WHAT YOU HAVE TO DO ▸
Search the records for "leaves" and copy each line that holds it.

Collected data entries ▸
-- ==== Sys2Proof/Machine/Fabric.lean ====
section
/-! DEFINITION. The state fabric's space (03_state_fabric R55 to R70, 02_sessions R47 to R50, R496): sizes of pages, blocks and
token logs, the free space of every region, placement, page lists, the release of blocks. -/

namespace Sys2Proof.Machine

/-! ### Sizes (R55, R56, 05_attention R127 to R129) -/

/-- 4 KiB. -/
def kib4 : Nat := 4096

/-- A byte count rounded up to whole 4 KiB units. -/
def up4k (n : Nat) : Nat := ceilDiv n kib4 * kib4

/-- The bytes of a row of HEAD_DIM elements (R127, R128). -/
def ModelEnt.rowBytes (m : ModelEnt) : Nat :=
  match m.kvFmt with
  | 0 => 2 * m.headDim
  | 1 => m.headDim
  | 2 => m.headDim
  | 3 => m.headDim / 32 * 25
  | 4 => m.headDim / 32 * 25
  | _ => m.headDim / 32 * 17

/-- The page size (R55). -/
def ModelEnt.pageBytes (m : ModelEnt) : Nat := up4k (64 * m.kvheads * 2 * m.rowBytes)

/-- The block size (R55). -/
def ModelEnt.blockBytes (m : ModelEnt) : Nat := m.layers * m.pageBytes

/-- The size of a block's header, in whole 4 KiB pages (R56, R129). -/
def ModelEnt.hdrBytes (m : ModelEnt) : Nat := up4k (m.layers * m.kvheads * 8)

/-- The space of a block's page array in tier 2, whose BASE unit is 256 KiB (R58, R61). -/
def ModelEnt.t2Bytes (m : ModelEnt) : Nat := ceilDiv m.blockBytes 0x40000 * 0x40000

/-- Token-log segments for a count of entries (R48). -/
def logSegs (n : Nat) : Nat := ceilDiv n 1008

/-- The bytes of a segment table in 4 KiB units. -/
def logTable (n : Nat) : Nat := up4k (8 * logSegs n)

/-- The tier-1 bytes of a primary copy: root, table, segments (R48). -/
def logPrimary (n : Nat) : Nat := kib4 + logTable n + kib4 * logSegs n

/-- The bytes of a mirror copy's table and segments (R48). -/
def logMirror (n : Nat) : Nat := logTable n + kib4 * logSegs n

/-! ### Where blocks lie -/

/-- A block's space: its model, tier and place. -/
structure Phys where
  part : Nat
  model : Nat
  tier : Nat
  cluster : Nat
  hdrT : Bool
  base : Nat
  hdr : Nat
  blk : Nat
  deriving DecidableEq, Repr

/-- The space of a session's own blocks. -/
def sessPhys (x : Sess) : List Phys :=
  (x.pages.filter (fun d => d.valid && !d.shared)).map (fun d => ⟨x.part, x.model, d.tier, d.cluster, d.hdrT, d.base, d.hdr, d.blk⟩)

/-- The tier-3 window of a tier address in BASE units (R58). -/
def winOf (base : Nat) : Nat := base / 2 ^ 20 % 256

/-- The blocks a checkpoint has still to read (16 R420). -/
def State.ckReads (s : State) : List CkRead := match s.ckpt.take with
  | some t => t.reads
  | none => []
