-- ==== Sys2Proof/Machine/Sessions.lean ====
section
/-! DEFINITION. Session transitions (02_sessions R36 to R50): parks, revives, strips, faults, how generates end, closing and the way
back to FREE. -/

namespace Sys2Proof.Machine

/-! ### Small parts -/

/-- A command that changed the session completes: LAST_STATUS takes OK (R31). -/
def Sess.okd (x : Sess) : Sess := { x with lastStatus := 0 }

/-- Arm a wake hint for a beat (R42). -/
def Sess.arm (x : Sess) (beat : Nat) : Sess := { x with wakeSet := true, wake := beat % 2 ^ 48 }

/-- Clear the wake hint (R42). -/
def Sess.disarm (x : Sess) : Sess := { x with wakeSet := false, wake := 0 }

/-- The session is in a step (R36). -/
def Sess.inStep (x : Sess) : Bool := x.st == .running && x.step.isSome

/-- What a session forgets when it leaves HOT and RUNNING (05 R131, R38): its marks, with the partial writes above LENGTH; the
fills of its own blocks fall to what LENGTH covers. -/
def Sess.settled (x : Sess) : Sess :=
  { x with
    marks := []
    step := none
    pages := (x.pages.zipIdx).map (fun d => if d.1.shared then d.1 else { d.1 with fill := min d.1.fill (x.length - 64 * d.2) }) }

/-- The bytes a park of a session would move (R80): the page arrays of its blocks not held through the directory that lie on the
package. -/
def State.parkBytes (s : State) (x : Sess) : Nat :=
  (s.model x.part x.model).blockBytes * (x.pages.filter (fun d => d.valid && !d.shared && decide (d.tier < 2))).length

/-- Whether a park tier exists for a partition (R67, R92): tier 2, or an enabled window. -/
def State.parkTier (s : State) (p : Nat) : Bool := !s.isN || !(s.winsOf p).isEmpty

/-! ### Parks and revives (R36, R70, R76, R82, R86) -/

/-- Whether a move of a session is still queued or running. -/
def State.hasMoves (s : State) (id : Nat) (k : FKind → Bool) : Bool :=
  s.fab.float.any (fun f => !f.onRec && f.sess == id && k f.kind)

/-- Drop the float requests of a session but a copy-on-extend, which a park or a revive leaves to run on (R110). -/
def State.dropMovesOnly (s : State) (id : Nat) : State :=
  { s with fab := { s.fab with float := s.fab.float.filter (fun f => f.onRec || f.sess != id || f.kind == .copyExtend) } }

/-- Begin a park (R36): MOVING, with a float request for each own block on the package; with none to move, PARKED at once. -/
def State.startPark (s : State) (id : Nat) : State :=
  let s := s.pubStop id .cancelled
  let x := s.getSess id
  let todo := (x.pages.zipIdx).filter (fun d => d.1.valid && !d.1.shared && decide (d.1.tier < 2))
  let s1 := (s.dropMovesOnly id).upd id (fun x => { x.settled with
    st := if todo.isEmpty && !s.hasMoves id (fun k => k == .copyExtend) then .parked else .moving })
  todo.foldl (fun s d => s.queueMove { queue := .b, kind := .park, beat := s.now, part := x.part, sess := id, block := d.2 }) s1

/-- Begin a revive (R36): REVIVING, with a float request in a queue for each own block in tier 2 or 3. -/
def State.startRevive (s : State) (id : Nat) (q : FQueue) (start : Nat) : State :=
  let x := s.getSess id
  let s1 := s.upd id (fun x => { x with st := .reviving })
  let s2 := { s1 with fab := { s1.fab with float := s1.fab.float.filter (fun f =>
    f.onRec || f.sess != id || f.kind != .park || f.running || f.copied) } }
  ((x.pages.zipIdx).filter (fun d => d.1.valid && !d.1.shared && decide (2 ≤ d.1.tier))).foldl (fun s d =>
    s.queueMove { queue := q, kind := .revive, beat := s.now, part := x.part, sess := id, block := d.2, start := start,
                  prio := 15 - x.prio }) s2

/-- A park whose last request is served ends in PARKED (R36); a block the float had to leave at its source (R78) stays there. -/
def State.parkDone (s : State) (id : Nat) : State :=
  let x := s.getSess id
  if x.st = .moving ∧ !x.exporting ∧ !s.hasMoves id (fun k => k == .park || k == .copyExtend) then s.upd id (fun x => { x with st := .parked }) else s

/-- Enter IDLE: a COLD session is parked at once where a park tier has room (R67, R82). -/
def State.enteredIdle (s : State) (id : Nat) : State :=
  let x := s.getSess id
  if x.st = .idle ∧ x.policy = .cold ∧ s.parkTier x.part ∧ s.parkBytes x ≤ s.parkFree x.part then s.startPark id else s

/-! ### The end of a generate (R36, R45, 08 R217, R218) -/

/-- What the entry takes when a generate ends: the state, LAST_STATUS, and the wake hint it carries unless it was cancelled
(R36, R42). -/
def Sess.genOver (x : Sess) (st : Status) (stNew : SState) (now : Nat) : Sess :=
  let y : Sess := { x.settled with st := stNew, lastStatus := st.code, open? := none, cancelReq := false }
  match x.open? with
  | some g => if g.wakeAfter ≠ 0 ∧ st ≠ .cancelled then y.arm (now + g.wakeAfter) else y
  | none => y

/-- Post the completion of an ended generate: the handle, and the tokens it logged (R326). -/
def State.genFinal (s : State) (h : Nat) (g : Gen) (st : Status) : State := s.final g.serial st h g.logged 0 0

/-- A generate ends without a token of its own (R217): its held text leaves in a LAST record, which waits for ring space where
there is none; a cancel discards it. The completion follows the record. -/
def State.endGen (s : State) (id : Nat) (st : Status) (stNew : SState) : State :=
  let x := s.getSess id
  match x.open? with
  | none => s.upd id (fun x => { x.settled with st := stNew, lastStatus := st.code })
  | some g =>
    let h := handleOf id x
    let s1 := s.upd id (fun x => x.genOver st stNew s.now)
    if st = .cancelled then
      (s1.modSess id (fun x => { x with seam := [], utf8 := [] })).genFinal h g st
    else
      let o := s.textFlush x
      let r := textRec false true o x.stoptext (s.tok? x.part x.model).isNone h 0 st.code
      let q := s1.qs g.qk
      if q.en && (decide (emitFree q < recUnits r) || s1.text.waits.any (fun w => w.qk == g.qk || w.sess == id)) then
        ((s1.modSess id (fun x => { x with seam := [], utf8 := [], lateSeam := x.lateSeam ++ x.seam, lateUtf8 := x.lateUtf8 ++ x.utf8 })).modText
          (fun t => { t with waits := t.waits ++
            [{ qk := g.qk, sess := id, rec_ := r, serial := g.serial, status := st, logged := g.logged }] })).bump .textFlushWait x.part
      else
        ((s1.writeRec g.qk x.part r).modSess id (fun x => { x with seam := [], utf8 := [] })).genFinal h g st

/-! ### Closing (R36, R78, R83) -/

/-- The chunk requests of a session that loses its blocks keep what they still have to read: their results depend on nothing accepted
after them (05_attention R149). -/
def State.keepReads (s : State) (id : Nat) : State :=
  let x := s.getSess id
  let kept : Tab KvBlk := (x.pages.zipIdx).map (fun d => (d.2, s.blk (s.locate d.1).blk))
  s.modAtt (fun a => { a with reqs := listMod (fun r => r.handle == handleOf id x && r.kept.isEmpty) (fun r => { r with kept := kept }) a.reqs })

/-- Into ENDED: moves are abandoned, the release of blocks, references and token log is queued (R36, R76, R83). -/
def State.toEnded (s : State) (id : Nat) : State :=
  let s := (((s.pubStop id .cancelled).endIn id .cancelled).keepReads id).dropCopy id
  let x := s.getSess id
  let s1 := (s.dropMoves id).upd id (fun x =>
    { (x.settled.disarm) with st := .ended, heldCmd := false, held := none, exporting := false, cancelReq := false, lastStatus := 0 })
  let s2 := s1.queueMove { queue := .b, kind := .release, beat := s.now, part := x.part, sess := id, block := 0 }
  if x.closeSerial = 0 then s2
  else (s2.modSess id (fun x => { x with closeSerial := 0 })).done x.closeSerial .ok

/-- A session whose close waits for its step to end goes to ENDED once it is out of it (R36). -/
def State.closeIfDue (s : State) (id : Nat) : State :=
  let x := s.getSess id
  if x.closeSerial ≠ 0 ∧ x.st ≠ .running then s.toEnded id else s

/-- The generate of a session ends and the session goes to IDLE, with what follows from that (R36, R67). -/
def State.endGenIdle (s : State) (id : Nat) (st : Status) : State := ((s.endGen id st .idle).closeIfDue id).enteredIdle id

/-- The session's held command is dropped and completes with a status (R46, R36). -/
def State.dropHeld (s : State) (id : Nat) (st : Status) : State :=
  let x := s.getSess id
  match x.held with
  | none => s
  | some h =>
    (s.upd id (fun x => { x with held := none, heldCmd := false, lastStatus := st.code })).final h.serial st (if h.isGen then handleOf id x else 0) 0 0 0

/-! ### Strips and faults (R36, R90, R33, R44) -/

/-- What a strip leaves in the entry (R36). -/
def Sess.stripped (x : Sess) : Sess :=
  { (x.settled.disarm) with
    st := .stripped
    pageRoot := 0
    coatPos := 0
    undercoatIx := 0
    pend := x.length + x.pend
    length := 0 }

/-- Strip a session (R36): all blocks are released at once. -/
def State.strip (s : State) (id : Nat) : State := (((s.pubStop id .cancelled).keepReads id).freeBlocks id).upd id Sess.stripped

/-- Whether a session's token log is lost: no intact copy (R50). -/
def Sess.logLost (x : Sess) : Bool := x.lostCopy == 3

/-- End whatever command a session holds open with a status: its generate or its held command (R36). -/
def State.endOpen (s : State) (id : Nat) (st : Status) (stNew : SState) : State := (s.endGen id st stNew).dropHeld id st

/-- FAULTED with a status: the open generate or held command completes with it, the blocks are released (R36); Q_SUBMITs in flight end with
TIER_FAULT (R141). -/
def State.faultSess (s : State) (id : Nat) (st : Status) : State :=
  let s := s.answerAll (handleOf id (s.getSess id)) .tierFault
  let s1 := ((s.pubStop id st).endOpen id st .faulted).endIn id .tierFault
  (s1.freeBlocks id).upd id (fun x => { x.settled with st := .faulted, pageRoot := 0, lastStatus := st.code })

/-- The states a tier fault takes a session out of (R36). -/
def Sess.faultable (x : Sess) : Bool :=
  match x.st with
  | .hot | .running | .idle | .parked | .reviving => true
  | .moving => !x.exporting
  | _ => false

/-- A tier fault of a session (R90): to STRIPPED where its token log is intact, else to FAULTED. A session that is ENDED, FAULTED, OPEN or
STRIPPED, or in an export, keeps its state. Its Q_SUBMITs in flight end with TIER_FAULT (R141). -/
def State.tierFault (s : State) (id : Nat) : State :=
  let x := s.getSess id
  let s := s.answerAll (handleOf id x) .tierFault
  if !x.faultable then s
  else if x.logLost then s.faultSess id .tierFault
  else
    let s1 := ((s.pubStop id .tierFault).endOpen id .tierFault .stripped).endIn id .tierFault
    ((s1.freeBlocks id).upd id (fun x => { x.stripped with lastStatus := Status.tierFault.code })).closeIfDue id

/-- A session lets one lost block go (R90): its descriptor, with the data where the block is the session's own. -/
def State.loseBlock (s : State) (id b : Nat) : State :=
  let d := (s.getSess id).desc b
  let s1 := s.modSess id (fun x => { x with pages := x.pages.set b {} })
  let s2 : State := { s1 with fab := { s1.fab with float := s1.fab.float.filter (fun f => f.onRec || f.sess != id || f.block != b) } }
  if d.valid && !d.shared && !s.dir.recs.any (fun r => r.2.blk == d.blk) then s2.dropBlk d.blk else s2

/-- Tier faults on blocks of a session, as it holds them: counted block by block, then the session's own fault (R90, R94); where the session
keeps its state, the blocks alone go. -/
def State.blocksFault (s : State) (id : Nat) (bs : List Nat) : State :=
  let x := s.getSess id
  let own : CkRead → Bool := fun q => q.held.isNone && bs.any (fun b => (x.desc b).valid && !(x.desc b).shared && (x.desc b).blk == q.blk)
  let s1 := (bs.foldl (fun s _ => s.bump .sfEvtTierfault x.part) s).loseReads own
  if x.faultable then s1.tierFault id else (bs.foldl (fun s b => s.loseBlock id b) s1).tierFault id

/-- The page list of a revived or restored session must cover LENGTH (R44): LEN_OVER_PAGES otherwise. -/
def State.coverCheck (s : State) (id : Nat) : State :=
  let x := s.getSess id
  if x.covered < x.length then s.faultSess id .lenOverPages else s

/-! ### Loading an entry (R33 to R35, R44) -/

/-- What is wrong with the words W0 to W7 of an entry read from tier 0: its CRC32C or its STATE (R33, R35), its version (R34), its lengths
(R44). -/
def entryFlaw (w : List Nat) : Option Status :=
  let w0 := w.getD 0 0
  let len := w.getD 1 0 % 2 ^ 22
  let pend := w.getD 1 0 / 2 ^ 22 % 2 ^ 22
  if w.getD 7 0 / 2 ^ 32 % 2 ^ 32 ≠ crc32c ((w.take 7).flatMap (natLe 8)) ∨ 10 < w0 / 2 ^ 4 % 2 ^ 4 then some .tierFault
  else if w0 % 2 ^ 4 ≠ 1 then some .versionUnsupported
  else if maxPositions < len ∨ maxPositions < pend ∨ maxPositions < len + pend then some .lenOverLimit
  else none

/-- The engine loads an entry into its cache (R33, R34, R44): a session whose entry fails goes to FAULTED, out of an export too; one that
is FREE, ENDED or FAULTED stays (DESIGN CHOICE: 83). -/
def State.loadEntry (s : State) (id : Nat) (w : List Nat) : State :=
  let x := s.getSess id
  match entryFlaw w with
  | none => s
  | some st =>
    if x.st == .free || x.st == .ended || x.st == .faulted then s
    else
      let s1 := match s.link.outs.find? (fun m => m.sess == id) with
        | some m => s.abandonOut m st
        | none => s
      (s1.modSess id (fun x => { x with exporting := false })).faultSess id st

/-- The entries a step loads, each as its number with the words read. -/
def State.loadEntries (s : State) (l : List (Nat × List Nat)) : State := l.foldl (fun s e => s.loadEntry e.1 e.2) s

/-! ### Strips for tier-2 space (R82, R496) -/

/-- Strip the partition's PARKED STRIP_OK sessions, oldest LAST_USE first, until there is enough room or none is left (R82). -/
def State.stripUntil (s : State) (p : Nat) (enough : State → Bool) : State :=
  let victims := listSort (fun (a b : Nat × Sess) => decide (a.2.lastUse < b.2.lastUse))
    ((s.live p).filter (fun x => x.2.st == .parked && x.2.policy == .stripOk))
  victims.foldl (fun s v => if enough s then s else s.strip v.1) s

/-- Strips until a park of some bytes fits (R82). -/
def State.stripFor (s : State) (p need : Nat) : State := s.stripUntil p (fun s => decide (need ≤ s.parkFree p))

/-- A tier-2 quota with no room for the mirror of `n` more entries sets off the same strips (R496). -/
def State.stripLog (s : State) (id n : Nat) : State :=
  if s.logRoom id n = some 2 then s.stripUntil (s.getSess id).part (fun s => s.logRoom id n != some 2) else s

/-! ### Back to FREE (R36, 09 R232) -/

/-- Whether a Scaesh slot or a queued CALL still holds a session. -/
def State.slotHolds (s : State) (h : Nat) : Bool :=
  s.cores.core.any (fun c => [c.2.ctx0, c.2.ctx1, c.2.ctx2, c.2.ctx3].any (fun x => x.h.any (fun e => e.2 == h))) ||
  s.cores.calls.any (fun c => c.handle == h && h != 0)

/-- Whether something still refers to an ENDED session: a slot, a request in flight, a text record that waits, a lookup or a
publish. -/
def State.referred (s : State) (id : Nat) : Bool :=
  let h := handleOf id (s.getSess id)
  s.slotHolds h || s.att.reqs.any (fun r => r.handle == h) || s.text.waits.any (fun w => w.sess == id) ||
    s.dir.walks.any (fun w => w.sess == id) || s.dir.pubs.any (fun q => q.sess == id) || s.link.outs.any (fun o => o.sess == id)

/-- The entry of a FREE session: all zero but the generation (R36). -/
def freed (gen : Nat) : Sess := { gen := gen }

/-- The last reference of an ENDED session is released: the entry is FREE (R36). -/
def State.freeSess (s : State) (id : Nat) : State :=
  let x := s.getSess id
  let s1 := s.freeBlocks id
  let s2 := { s1 with fab := { s1.fab with float := s1.fab.float.filter (fun f => f.onRec || f.sess != id) } }
  s2.setSess id (freed x.gen)

end Sys2Proof.Machine
end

SOLUTION TO THIS PROBLEM ▸
/-- What a session forgets when it leaves HOT and RUNNING (05 R131, R38): its marks, with the partial writes above LENGTH; the
/-- Drop the float requests of a session but a copy-on-extend, which a park or a revive leaves to run on (R110). -/
/-- A generate ends without a token of its own (R217): its held text leaves in a LAST record, which waits for ring space where
/-- What a strip leaves in the entry (R36). -/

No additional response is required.